Solution: 2014 Winter Final - 16

Author: Michiel Smid

Question

Let $C_1$ be a fair coin that has $H$ on one side and $T$ on the other side. Let $C_2$ be a coin that has $H$ on both sides. We choose one of $C_1$ and $C_2$ uniformly at random and flip it.
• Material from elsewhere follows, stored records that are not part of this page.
-- ==== Sys2Proof/Tests/Slice0.lean ====
section
/-! SUPPORT. Tests on small states: ill-formed codes refused, every constructor's word decoded, the spec's vectors (95_test_vectors.md) on
single steps, and for each obligation with hypotheses a state and operands that meet them together. -/

namespace Sys2Proof.Tests

open Sys2Proof Sys2Proof.Machine

/-! ### Helpers -/

/-- A build with numbers in place of the OPEN parameters: one delay is one cycle of one microsecond. -/
def build : Params :=
  { regOffset := 0x10, addrW := 32, swap := false, delayCycles := 1, tClkPs := 1000000, ack1Cleanup := false }

/-- An idle machine just after reset with the latched base address 7 and a target there. -/
def machine (d : Device) : State :=
  { State.reset with par := build, base := 7, modules := [(7, { line := 0#16, device := d, grants := none })] }

/-- The reference responder as a device. -/
def eeprom (mem : List Host.Cell) (acksLeft : Option Nat) : Device := .responder (Responder.fresh mem acksLeft)

/-- The state after an instruction; the state before it where there is none. -/
def after (i : Instr) (s : State) : State :=
  match exec i s with
  | .next t => t
  | .fault _ => s
  | .refused _ => s

/-- The events of an instruction from a state whose trace is empty, oldest first. -/
def events (i : Instr) (s : State) : List Event := (after i s).trace.reverse

/-- The reference responder's memory behind base address 7. -/
def memory (s : State) : List Host.Cell :=
  match (s.moduleAt 7).device with
  | .responder r => r.mem
  | .oracle _ => []
  | .absent => []
  | .stuckLow => []

/-! ### WellFormed: what it accepts, and an ill-formed code for each field it checks (R103, R104, R115, R108) -/

theorem test_wellFormed_accepts : Code.wellFormed (.cmd 0x907FFFFF#32) = true ∧ Code.wellFormed (.eeop 0xAE#8) = true := by decide
theorem test_illFormed_reserved_nibble : Code.wellFormed (.cmd 0x91051234#32) = false := by decide
theorem test_illFormed_index_top_bit : Code.wellFormed (.cmd 0x80850000#32) = false := by decide
theorem test_illFormed_index_data : Code.wellFormed (.cmd 0x80050001#32) = false := by decide
theorem test_illFormed_bitclk_upper : Code.wellFormed (.cmd 0x20040000#32) = false := by decide
theorem test_illFormed_sendop_data : Code.wellFormed (.cmd 0x70AF0001#32) = false := by decide
theorem test_illFormed_unused_a : Code.wellFormed (.cmd 0x30010000#32) = false := by decide
theorem test_illFormed_bufwr_top_bit : Code.wellFormed (.cmd 0xD0830000#32) = false := by decide
theorem test_illFormed_bufrd_data : Code.wellFormed (.cmd 0xC0038000#32) = false := by decide
theorem test_illFormed_reserved_code : Code.wellFormed (.cmd 0xE0051234#32) = false := by decide
theorem test_illFormed_eeprom_code : Code.wellFormed (.eeop 0xAD#8) = false := by decide
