-- ==== Sys2Proof/Syntax.lean ====
section
/-!
DEFINITION. The instructions: one constructor for each mnemonic of spec/opcode_table.json ("(unlisted)" has
three, one a page), with the operand tables of spec/30_encoding.md R112, R113 and R114.
-/
namespace Sys2Proof

/-- The 8-bit registers of table `r` (R112), index 6 apart. -/
inductive Reg8 where
  | b | c | d | e | h | l | a
deriving DecidableEq, Repr

/-- Table `r` whole (R112): a register, or index 6, the memory byte at HL. -/
inductive Operand8 where
  | reg (r : Reg8)
  | hlInd
deriving DecidableEq, Repr

/-- Table `rp` (R113). -/
inductive Rp where
  | bc | de | hl | sp
deriving DecidableEq, Repr

/-- Table `rp2` (R113) for p = 0, 1, 2; its fourth entry AF has instructions of its own (R292, R307). -/
inductive RpPush where
  | bc | de | hl
deriving DecidableEq, Repr

/-- Table `rp` on the DD and FD pages (R456): the entry HL is the index register itself. -/
inductive RpIndex where
  | bc | de | xy | sp
deriving DecidableEq, Repr

/-- The condition codes (spec/10_state.md R46). -/
inductive Cond where
  | nz | z | nc | c | po | pe | p | m
deriving DecidableEq, Repr

/-- The condition codes JR tests (R204). -/
inductive JrCond where
  | nz | z | nc | c
deriving DecidableEq, Repr

/-- The rotates and shifts, table `rot` (R114). -/
inductive Rot where
  | rlc | rrc | rl | rr | sla | sra | sll | srl
deriving DecidableEq, Repr

/-- The index registers (spec/10_state.md R23). -/
inductive IndexReg where
  | ix | iy
deriving DecidableEq, Repr

/-- The page an opcode byte is read on (R120). The DD CB and FD CB pages are read from the DD and FD pages: the
byte CB there is followed by the displacement and the opcode byte (R132). -/
inductive Page where
  | main | cb | ed | ix | iy
deriving DecidableEq, Repr

/-- The instructions of the seven pages. Displacements `d` are signed bytes (R131), bit numbers and RST numbers
are below 8. The prefix bytes are rows of the opcode table, so they are constructors too (log 10). -/
inductive Instr where
  -- the MAIN page (R140)
  /-- NOP (R200) -/
  | nop
  /-- LD rp, nn (R205) -/
  | ldRpNn (p : Rp) (nn : Word)
  /-- LD (BC), A (R207) -/
  | ldBCindA
  /-- INC rp (R215) -/
  | incRp (p : Rp)
  /-- INC r (R217) -/
  | incR (r : Reg8)
  /-- DEC r (R219) -/
  | decR (r : Reg8)
  /-- LD r, n (R221) -/
  | ldRN (r : Reg8) (n : Byte)
  /-- RLCA (R223) -/
  | rlca
  /-- EX AF, AF' (R201) -/
  | exAFAF
  /-- ADD HL, rp (R206) -/
  | addHLRp (p : Rp)
  /-- LD A, (BC) (R211) -/
  | ldABCind
  /-- DEC rp (R216) -/
  | decRp (p : Rp)
  /-- RRCA (R224) -/
  | rrca
  /-- DJNZ d (R202) -/
  | djnz (d : Byte)
  /-- LD (DE), A (R208) -/
  | ldDEindA
  /-- RLA (R225) -/
  | rla
  /-- JR d (R203) -/
  | jr (d : Byte)
  /-- LD A, (DE) (R212) -/
  | ldADEind
  /-- RRA (R226) -/
  | rra
  /-- JR cc, d (R204) -/
  | jrCc (cc : JrCond) (d : Byte)
  /-- LD (nn), HL (R209) -/
  | ldNnindHL (nn : Word)
  /-- DAA (R227) -/
  | daa
  /-- LD HL, (nn) (R213) -/
  | ldHLNnind (nn : Word)
  /-- CPL (R228) -/
  | cpl
  /-- LD (nn), A (R210) -/
  | ldNnindA (nn : Word)
  /-- INC (HL) (R218) -/
  | incHLind
  /-- DEC (HL) (R220) -/
  | decHLind
  /-- LD (HL), n (R222) -/
  | ldHLindN (n : Byte)
  /-- SCF (R229) -/
  | scf
  /-- LD A, (nn) (R214) -/
  | ldANnind (nn : Word)
  /-- CCF (R230) -/
  | ccf
  /-- LD r, r' (R260) -/
  | ldRR (dst : Reg8) (src : Reg8)
  /-- LD r, (HL) (R261) -/
  | ldRHLind (r : Reg8)
  /-- LD (HL), r (R262) -/
  | ldHLindR (r : Reg8)
  /-- HALT (R263) -/
  | halt
  /-- ADD A, r, (HL) included (R270) -/
  | addAR (r : Operand8)
  /-- ADC A, r, (HL) included (R271) -/
  | adcAR (r : Operand8)
  /-- SUB r, (HL) included (R272) -/
  | subR (r : Operand8)
  /-- SBC A, r, (HL) included (R273) -/
  | sbcAR (r : Operand8)
  /-- AND r, (HL) included (R274) -/
  | andR (r : Operand8)
  /-- XOR r, (HL) included (R275) -/
  | xorR (r : Operand8)
  /-- OR r, (HL) included (R276) -/
  | orR (r : Operand8)
  /-- CP r, (HL) included (R277) -/
  | cpR (r : Operand8)
  /-- RET cc (R290) -/
  | retCc (cc : Cond)
  /-- POP rp2 for BC, DE, HL (R291) -/
  | popRp2 (p : RpPush)
  /-- JP cc, nn (R297) -/
  | jpCcNn (cc : Cond) (nn : Word)
  /-- JP nn (R298) -/
  | jpNn (nn : Word)
  /-- CALL cc, nn (R305) -/
  | callCcNn (cc : Cond) (nn : Word)
  /-- PUSH rp2 for BC, DE, HL (R306) -/
  | pushRp2 (p : RpPush)
  /-- ADD A, n (R309) -/
  | addAN (n : Byte)
  /-- RST 8*y (R317) -/
  | rst (y : Fin 8)
  /-- RET (R293) -/
  | ret
  /-- the byte CB, which selects the CB page (R318, R120) -/
  | cbPrefix
  /-- CALL nn (R308) -/
  | callNn (nn : Word)
  /-- ADC A, n (R310) -/
  | adcAN (n : Byte)
  /-- OUT (n), A (R299) -/
  | outNA (n : Byte)
  /-- SUB n (R311) -/
  | subN (n : Byte)
  /-- EXX (R294) -/
  | exx
  /-- IN A, (n) (R300) -/
  | inAN (n : Byte)
  /-- the byte DD, which selects the DD page (R318, R120) -/
  | ddPrefix
  /-- SBC A, n (R312) -/
  | sbcAN (n : Byte)
  /-- EX (SP), HL (R301) -/
  | exSPindHL
  /-- AND n (R313) -/
  | andN (n : Byte)
  /-- JP (HL) (R295) -/
  | jpHL
  /-- EX DE, HL (R302) -/
  | exDEHL
  /-- the byte ED, which selects the ED page (R318, R120) -/
  | edPrefix
  /-- XOR n (R314) -/
  | xorN (n : Byte)
  /-- POP AF (R292) -/
  | popAF
  /-- DI (R303) -/
  | di
  /-- PUSH AF (R307) -/
  | pushAF
  /-- OR n (R315) -/
  | orN (n : Byte)
  /-- LD SP, HL (R296) -/
  | ldSPHL
  /-- EI (R304) -/
  | ei
  /-- the byte FD, which selects the FD page (R318, R120) -/
  | fdPrefix
  /-- CP n (R316) -/
  | cpN (n : Byte)
  -- the CB page (R145)
  /-- RLC r, (HL) included (R340) -/
  | rlcR (r : Operand8)
  /-- RRC r, (HL) included (R341) -/
  | rrcR (r : Operand8)
  /-- RL r, (HL) included (R342) -/
  | rlR (r : Operand8)
  /-- RR r, (HL) included (R343) -/
  | rrR (r : Operand8)
  /-- SLA r, (HL) included (R344) -/
  | slaR (r : Operand8)
  /-- SRA r, (HL) included (R345) -/
  | sraR (r : Operand8)
  /-- SLL r, (HL) included (R346) -/
  | sllR (r : Operand8)
  /-- SRL r, (HL) included (R347) -/
  | srlR (r : Operand8)
  /-- BIT b, r (R350) -/
  | bitBR (b : Fin 8) (r : Reg8)
  /-- BIT b, (HL) (R351) -/
  | bitBHLind (b : Fin 8)
  /-- RES b, r (R352) -/
  | resBR (b : Fin 8) (r : Reg8)
  /-- RES b, (HL) (R353) -/
  | resBHLind (b : Fin 8)
  /-- SET b, r (R354) -/
  | setBR (b : Fin 8) (r : Reg8)
  /-- SET b, (HL) (R355) -/
  | setBHLind (b : Fin 8)
  -- the ED page (R146)
  /-- an ED opcode the source does not list (R141) -/
  | edUnlisted (op : Byte)
  /-- IN r, (C) (R370) -/
  | inRC (r : Reg8)
  /-- OUT (C), r (R372) -/
  | outCR (r : Reg8)
  /-- SBC HL, rp (R374) -/
  | sbcHLRp (p : Rp)
  /-- LD (nn), rp (R376) -/
  | ldNnindRp (nn : Word) (p : Rp)
  /-- NEG (R378) -/
  | neg
  /-- RETN (R379) -/
  | retn
  /-- IM 0 (R381) -/
  | im0
  /-- LD I, A (R382) -/
  | ldIA
  /-- ADC HL, rp (R375) -/
  | adcHLRp (p : Rp)
  /-- LD rp, (nn) (R377) -/
  | ldRpNnind (p : Rp) (nn : Word)
  /-- RETI (R380) -/
  | reti
  /-- LD R, A (R383) -/
  | ldRA
  /-- IM 1 (R381) -/
  | im1
  /-- LD A, I (R384) -/
  | ldAI
  /-- IM 2 (R381) -/
  | im2
  /-- LD A, R (R385) -/
  | ldAR
  /-- RRD (R386) -/
  | rrd
  /-- RLD (R387) -/
  | rld
  /-- IN F, (C) (R371) -/
  | inFC
  /-- OUT (C), 0 (R373) -/
  | outC0
  /-- LDI (R420) -/
  | ldi
  /-- CPI (R421) -/
  | cpi
  /-- INI (R422) -/
  | ini
  /-- OUTI (R423) -/
  | outi
  /-- LDD (R424) -/
  | ldd
  /-- CPD (R425) -/
  | cpd
  /-- IND (R426) -/
  | ind
  /-- OUTD (R427) -/
  | outd
  /-- LDIR (R428) -/
  | ldir
  /-- CPIR (R429) -/
  | cpir
  /-- INIR (R430) -/
  | inir
  /-- OTIR (R431) -/
  | otir
  /-- LDDR (R432) -/
  | lddr
  /-- CPDR (R433) -/
  | cpdr
  /-- INDR (R434) -/
  | indr
  /-- OTDR (R435) -/
  | otdr
  -- the DD page (R147, R450) and the DD CB page (R500)
  /-- DD before an opcode outside the admitted set, with the bytes after it (R142, R480) -/
  | ixUnlisted (op : Byte) (n1 : Byte) (n2 : Byte)
  /-- ADD IX, rr (R456) -/
  | addIXRr (p : RpIndex)
  /-- LD IX, nn (R451) -/
  | ldIXNn (nn : Word)
  /-- LD (nn), IX (R452) -/
  | ldNnindIX (nn : Word)
  /-- INC IX (R454) -/
  | incIX
  /-- LD IX, (nn) (R453) -/
  | ldIXNnind (nn : Word)
  /-- DEC IX (R455) -/
  | decIX
  /-- INC (IX+d) (R463) -/
  | incIXd (d : Byte)
  /-- DEC (IX+d) (R464) -/
  | decIXd (d : Byte)
  /-- LD (IX+d), n (R465) -/
  | ldIXdN (d : Byte) (n : Byte)
  /-- LD r, (IX+d) (R466) -/
  | ldRIXd (r : Reg8) (d : Byte)
  /-- LD (IX+d), r (R467) -/
  | ldIXdR (d : Byte) (r : Reg8)
  /-- ADD A, (IX+d) (R468) -/
  | addAIXd (d : Byte)
  /-- ADC A, (IX+d) (R469) -/
  | adcAIXd (d : Byte)
  /-- SUB (IX+d) (R470) -/
  | subIXd (d : Byte)
  /-- SBC A, (IX+d) (R471) -/
  | sbcAIXd (d : Byte)
  /-- AND (IX+d) (R472) -/
  | andIXd (d : Byte)
  /-- XOR (IX+d) (R473) -/
  | xorIXd (d : Byte)
  /-- OR (IX+d) (R474) -/
  | orIXd (d : Byte)
  /-- CP (IX+d) (R475) -/
  | cpIXd (d : Byte)
  /-- the byte DD after DD, which overrides it (R121) -/
  | ddPrefixAfterDd
  /-- POP IX (R457) -/
  | popIX
  /-- EX (SP), IX (R459) -/
  | exSPindIX
  /-- PUSH IX (R458) -/
  | pushIX
  /-- JP (IX) (R460) -/
  | jpIX
  /-- the byte ED after DD, which makes it ignored (R121) -/
  | edPrefixAfterDd
  /-- LD SP, IX (R461) -/
  | ldSPIX
  /-- the byte FD after DD, which overrides it (R121) -/
  | fdPrefixAfterDd
  /-- RLC to SRL (IX+d), r (R505) -/
  | rotIXdR (o : Rot) (d : Byte) (r : Reg8)
  /-- RLC to SRL (IX+d) (R501) -/
  | rotIXd (o : Rot) (d : Byte)
  /-- BIT b, (IX+d), every z (R502) -/
  | bitIXd (b : Fin 8) (d : Byte)
  /-- RES b, (IX+d), r (R505) -/
  | resIXdR (b : Fin 8) (d : Byte) (r : Reg8)
  /-- RES b, (IX+d) (R503) -/
  | resIXd (b : Fin 8) (d : Byte)
  /-- SET b, (IX+d), r (R505) -/
  | setIXdR (b : Fin 8) (d : Byte) (r : Reg8)
  /-- SET b, (IX+d) (R504) -/
  | setIXd (b : Fin 8) (d : Byte)
  -- the FD page (R481) and the FD CB page (R500)
  /-- FD before an opcode outside the admitted set, with the bytes after it (R142, R480) -/
  | iyUnlisted (op : Byte) (n1 : Byte) (n2 : Byte)
  /-- ADD IY, rr (R456) -/
  | addIYRr (p : RpIndex)
  /-- LD IY, nn (R451) -/
  | ldIYNn (nn : Word)
  /-- LD (nn), IY (R452) -/
  | ldNnindIY (nn : Word)
  /-- INC IY (R454) -/
  | incIY
  /-- LD IY, (nn) (R453) -/
  | ldIYNnind (nn : Word)
  /-- DEC IY (R455) -/
  | decIY
  /-- INC (IY+d) (R463) -/
  | incIYd (d : Byte)
  /-- DEC (IY+d) (R464) -/
  | decIYd (d : Byte)
  /-- LD (IY+d), n (R465) -/
  | ldIYdN (d : Byte) (n : Byte)
  /-- LD r, (IY+d) (R466) -/
  | ldRIYd (r : Reg8) (d : Byte)
  /-- LD (IY+d), r (R467) -/
  | ldIYdR (d : Byte) (r : Reg8)
  /-- ADD A, (IY+d) (R468) -/
  | addAIYd (d : Byte)
  /-- ADC A, (IY+d) (R469) -/
  | adcAIYd (d : Byte)
  /-- SUB (IY+d) (R470) -/
  | subIYd (d : Byte)
  /-- SBC A, (IY+d) (R471) -/
  | sbcAIYd (d : Byte)
  /-- AND (IY+d) (R472) -/
  | andIYd (d : Byte)
  /-- XOR (IY+d) (R473) -/
  | xorIYd (d : Byte)
  /-- OR (IY+d) (R474) -/
  | orIYd (d : Byte)
  /-- CP (IY+d) (R475) -/
  | cpIYd (d : Byte)
  /-- the byte DD after FD, which overrides it (R121) -/
  | ddPrefixAfterFd
  /-- POP IY (R457) -/
  | popIY
  /-- EX (SP), IY (R459) -/
  | exSPindIY
  /-- PUSH IY (R458) -/
  | pushIY
  /-- JP (IY) (R460) -/
  | jpIY
  /-- the byte ED after FD, which makes it ignored (R121) -/
  | edPrefixAfterFd
  /-- LD SP, IY (R461) -/
  | ldSPIY
  /-- the byte FD after FD, which overrides it (R121) -/
  | fdPrefixAfterFd
  /-- RLC to SRL (IY+d), r (R505) -/
  | rotIYdR (o : Rot) (d : Byte) (r : Reg8)
  /-- RLC to SRL (IY+d) (R501) -/
  | rotIYd (o : Rot) (d : Byte)
  /-- BIT b, (IY+d), every z (R502) -/
  | bitIYd (b : Fin 8) (d : Byte)
  /-- RES b, (IY+d), r (R505) -/
  | resIYdR (b : Fin 8) (d : Byte) (r : Reg8)
  /-- RES b, (IY+d) (R503) -/
  | resIYd (b : Fin 8) (d : Byte)
  /-- SET b, (IY+d), r (R505) -/
  | setIYdR (b : Fin 8) (d : Byte) (r : Reg8)
  /-- SET b, (IY+d) (R504) -/
  | setIYd (b : Fin 8) (d : Byte)
deriving DecidableEq, Repr

end Sys2Proof
end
Define the events

A = "we choose $C_2$",
B = "the flip resulted in $H$".

What is the conditional probability $\Pr(A|B)$?

(a)

none of the above

(b)

1/3

(c)

2/3

(d)

1/2

Solution

Let S be the set of all outcomes in terms of coin chosen and face flipped.
The set of S is $ { (C_1, H), (C_1, T), (C_2, H), (C_2, H) } $
The size of S is the number of outcomes: $ |S| = 4 $
Let's find the probability of A
The set of A is $ { (C_2, H), (C_2, H) } $
The size of A is the number of outcomes in $A$: $ |A| = 2 $
$ Pr(A) = \frac{|A|}{|S|} = \frac{2}{4} = \frac{1}{2} $
Let's find the probability of B
The set of B is $ { (C_1, H), (C_2, H), (C_2, H) } $
The size of B is the number of outcomes in $B$: $ |B| = 3 $
$ Pr(B) = \frac{|B|}{|S|} = \frac{3}{4} $
Let's find the probability of $A \cap B$
The set of $A \cap B$ is $ { (C_2, H), (C_2, H) } $
The size of $A \cap B$ is the number of outcomes in $A \cap B$: $ |A \cap B| = 2 $
$ Pr(A \cap B) = \frac{|A \cap B|}{|S|} = \frac{2}{4} = \frac{1}{2} $

$ Pr(A|B) = \frac{Pr(A \cap B)}{Pr(B)} $

$ Pr(A|B) = \frac{ \frac{1}{2}}{ \frac{3}{4}} $

$ Pr(A|B) = \frac{1}{2} \times \frac{4}{3} $

$ Pr(A|B) = \frac{2}{3} $